** Records shown follows **
/-- The 32 bytes of a record as R436 and R437 lay them out, with the count of records of its code that were suppressed. -/
structure RecordHolds (r : BitVec 256) (s : State) (o : RecordOffer) (sev : Nat) (n : BitVec 16) (sat : Bool) : Prop where
  code : r.toNat % 2 ^ 16 = o.code.toNat
  sev : r.toNat / 2 ^ 16 % 2 ^ 4 = sev
  src : r.toNat / 2 ^ 20 % 2 ^ 6 = o.src.val
  flags : r.toNat / 2 ^ 26 % 2 ^ 6 = (if sat then 1 else 0) + (if s.pwr.pfw then 2 else 0)
  pcc : r.toNat / 2 ^ 32 % 2 ^ 24 = s.evr.pcc.toNat
  opt : r.toNat / 2 ^ 56 % 2 ^ 40 = s.evr.opt.toNat
  tick : r.toNat / 2 ^ 96 % 2 ^ 32 = s.evr.tick.toNat
  p0 : r.toNat / 2 ^ 128 % 2 ^ 32 = o.p0.toNat
  p1 : r.toNat / 2 ^ 160 % 2 ^ 32 = o.p1.toNat
  p2 : r.toNat / 2 ^ 192 % 2 ^ 16 = o.p2.toNat
  supcnt : r.toNat / 2 ^ 208 % 2 ^ 16 = n.toNat
  chk : r.toNat / 2 ^ 224 = crc16 (bytesOf (r.toNat % 2 ^ 224) 28)

/-- The counts written to the copy that was not written last (R438). -/
def countsWritten (s : State) : State :=
  let p : Persist := { valid := true, pcc := s.evr.pcc, opt := s.evr.opt, dropped := s.evr.dropped }
  { s with evr := { s.evr with optSince := 0, newer := !s.evr.newer,
                               copy0 := if s.evr.newer then p else s.evr.copy0, copy1 := if s.evr.newer then s.evr.copy1 else p } }

/-- A 16-bit count that stays at its largest value. -/
def satInc16 (c : BitVec 16) : BitVec 16 := if c = 0xFFFF#16 then c else c + 1

end Sys2Proof.Machine

/-- R436, R437, R439, R440, R443, R444: a record that is offered while its code's bucket of 16 tokens is empty is suppressed and
counted; with a token and no room it is dropped and counted, the suppressed count stays in place, and the first drop raises bit 2 of
the page interrupt; otherwise it enters the buffer with every field of its layout, and a severity of FAULT or CRITICAL starts a flush and is what the crash
capability shows. R446: the severity is the one of the code, and of FM_DEVICE_EVENT that of the CXL event record; a code that the
module does not emit is not offered, nor is one while no firmware image runs (R454). -/
def Sys2Proof.Machine.OfferedRecords : Prop :=
  (∀ n : Nat, recordSev 0x217 n = some (if n = 0 then 0 else if n = 1 then 2 else if n = 2 then 3 else 4)) ∧
  (∀ (s : State) (o : RecordOffer), (fwRuns s = false ∨ recordSev o.code.toNat o.sev.val = none) →
    Gives (.evrRecordOffer o) s (fun t => t = s)) ∧
  ∀ (s : State) (o : RecordOffer) (v : Nat), s.TablesOk → fwRuns s = true → recordSev o.code.toNat o.sev.val = some v →
    let c := getCode s o.code.toNat
    (16 ≤ c.missing → Gives (.evrRecordOffer o) s (fun t =>
      t.evr.supp = satInc s.evr.supp ∧
      getCode t o.code.toNat = { c with supcnt := satInc16 c.supcnt, supsat := c.supsat || decide (c.supcnt = 0xFFFF#16) } ∧
      (∀ k, k ≠ o.code.toNat → getCode t k = getCode s k) ∧
      { t with evr := { t.evr with supp := s.evr.supp, codes := s.evr.codes } } = s)) ∧
    (c.missing < 16 → Gives (.evrRecordOffer o) s (fun t =>
      (getCode t o.code.toNat).missing = c.missing + 1 ∧ (c.missing = 0 → (getCode t o.code.toNat).base = s.evr.tick) ∧
      (∀ k, k ≠ o.code.toNat → getCode t k = getCode s k) ∧
      (logFull s = true → t.evr.dropped = satInc s.evr.dropped ∧ t.evr.dropSeen = true ∧ t.evr.buf = s.evr.buf ∧
        (getCode t o.code.toNat).supcnt = c.supcnt ∧ (getCode t o.code.toNat).supsat = c.supsat ∧
        hdr t .evr = { hdr s .evr with pend := if s.evr.dropSeen then (hdr s .evr).pend else (hdr s .evr).pend ||| 4 } ∧
        { t with pages := s.pages, evr := { t.evr with dropped := s.evr.dropped, dropSeen := s.evr.dropSeen, codes := s.evr.codes } } = s) ∧
      (logFull s = false →
        (getCode t o.code.toNat).supcnt = 0 ∧ (getCode t o.code.toNat).supsat = false ∧
        (∃ r, t.evr.buf = s.evr.buf ++ [r] ∧ RecordHolds r s o v c.supcnt c.supsat) ∧
        t.evr.flushing = (s.evr.flushing || decide (3 ≤ v) || decide (1024 ≤ s.evr.buf.length + 1) || s.pwr.pfw) ∧
        (t.evr.crashCode, t.evr.crashSev) =
          (if 3 ≤ v then (o.code, BitVec.ofNat 4 v) else (s.evr.crashCode, s.evr.crashSev)) ∧
        { t with evr := { t.evr with buf := s.evr.buf, flushing := s.evr.flushing, crashCode := s.evr.crashCode,
                                     crashSev := s.evr.crashSev, codes := s.evr.codes } } = s)))

/-- R438, R439, R441, R442, R443, R447: a bucket regains a token once per interval; a write of 1 to FLUSH starts the flush engine, whose pass over
an empty buffer writes the counts at once; the
operating time counts on; every 256 units, and at the end of a flush pass, the counts go to the copy that was not written last;
and the flush engine programs the oldest buffered record, raising HALF and FULL of the page interrupt at 32,768 and 65,536
records. -/
def Sys2Proof.Machine.TheRecorderWorksOn : Prop :=
  (∀ (s : State) (code : BitVec 16), s.TablesOk →
    let c := getCode s code.toNat
    0 < c.missing → tokenInterval s ≤ (s.evr.tick - c.base).toNat →
    Gives (.evrTokenRefill code) s (fun t => (getCode t code.toNat).missing = c.missing - 1 ∧
      (2 ≤ c.missing → (getCode t code.toNat) = { c with missing := c.missing - 1, base := c.base + BitVec.ofNat 32 (tokenInterval s) }) ∧
      (∀ k, k ≠ code.toNat → getCode t k = getCode s k) ∧ { t with evr := { t.evr with codes := s.evr.codes } } = s)) ∧
  (∀ (s : State) (ag : Agent), ownsTargets ag = true → (ag = .fw → fwRuns s = true) → Gives (.evrCtrlFlush ag) s (fun t =>
    t = if s.evr.buf = [] then countsWritten s else { s with evr := { s.evr with flushing := true } })) ∧
  (∀ s : State, s.pwr.powered = true → Gives .optTick s (fun t =>
    t.evr.opt.toNat = min (s.evr.opt.toNat + 1) (2 ^ 40 - 1) ∧ t.evr.optSince = s.evr.optSince + 1 ∧
    { t with evr := { t.evr with opt := s.evr.opt, optSince := s.evr.optSince } } = s)) ∧
  (∀ s : State, 256 ≤ s.evr.optSince → Gives .evrPersistCounts s (fun t => t = countsWritten s)) ∧
  (∀ (s : State) (r : BitVec 256) (rest : List (BitVec 256)), s.pwr.powered = true → s.pwr.pfw = false → s.pwr.resetPend = none →
    s.evr.flushing = true → s.evr.buf = r :: rest →
    Gives .evrRecordProgrammed s (fun t =>
      t.evr.log = s.evr.log ++ [r] ∧ t.evr.buf = rest ∧ t.evr.flushing = !rest.isEmpty ∧
      hdr t .evr = { hdr s .evr with pend := (hdr s .evr).pend ||| (if s.evr.log.length = 32767 then 1 else 0)
                                                              ||| (if s.evr.log.length = 65535 then 2 else 0) } ∧
      (rest = [] → (if s.evr.newer then t.evr.copy0 else t.evr.copy1) =
        { valid := true, pcc := s.evr.pcc, opt := s.evr.opt, dropped := s.evr.dropped }) ∧
      (rest ≠ [] → t.evr.copy0 = s.evr.copy0 ∧ t.evr.copy1 = s.evr.copy1) ∧
      { t with pages := s.pages, evr := { t.evr with log := s.evr.log, buf := s.evr.buf, flushing := s.evr.flushing, copy0 := s.evr.copy0,
                                                     copy1 := s.evr.copy1, newer := s.evr.newer, optSince := s.evr.optSince } } = s))

/-- R436 to R447: what becomes of an offered record, and what the recorder does on its own. -/
def Obligations.TheRecorder : Prop := OfferedRecords ∧ TheRecorderWorksOn

/-! ## Register pages -/

namespace Sys2Proof.Machine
** End of Records shown **
Read the entries above, then pull out the lines that include "logFull".

      (logFull s = true → t.evr.dropped = satInc s.evr.dropped ∧ t.evr.dropSeen = true ∧ t.evr.buf = s.evr.buf ∧
      (logFull s = false →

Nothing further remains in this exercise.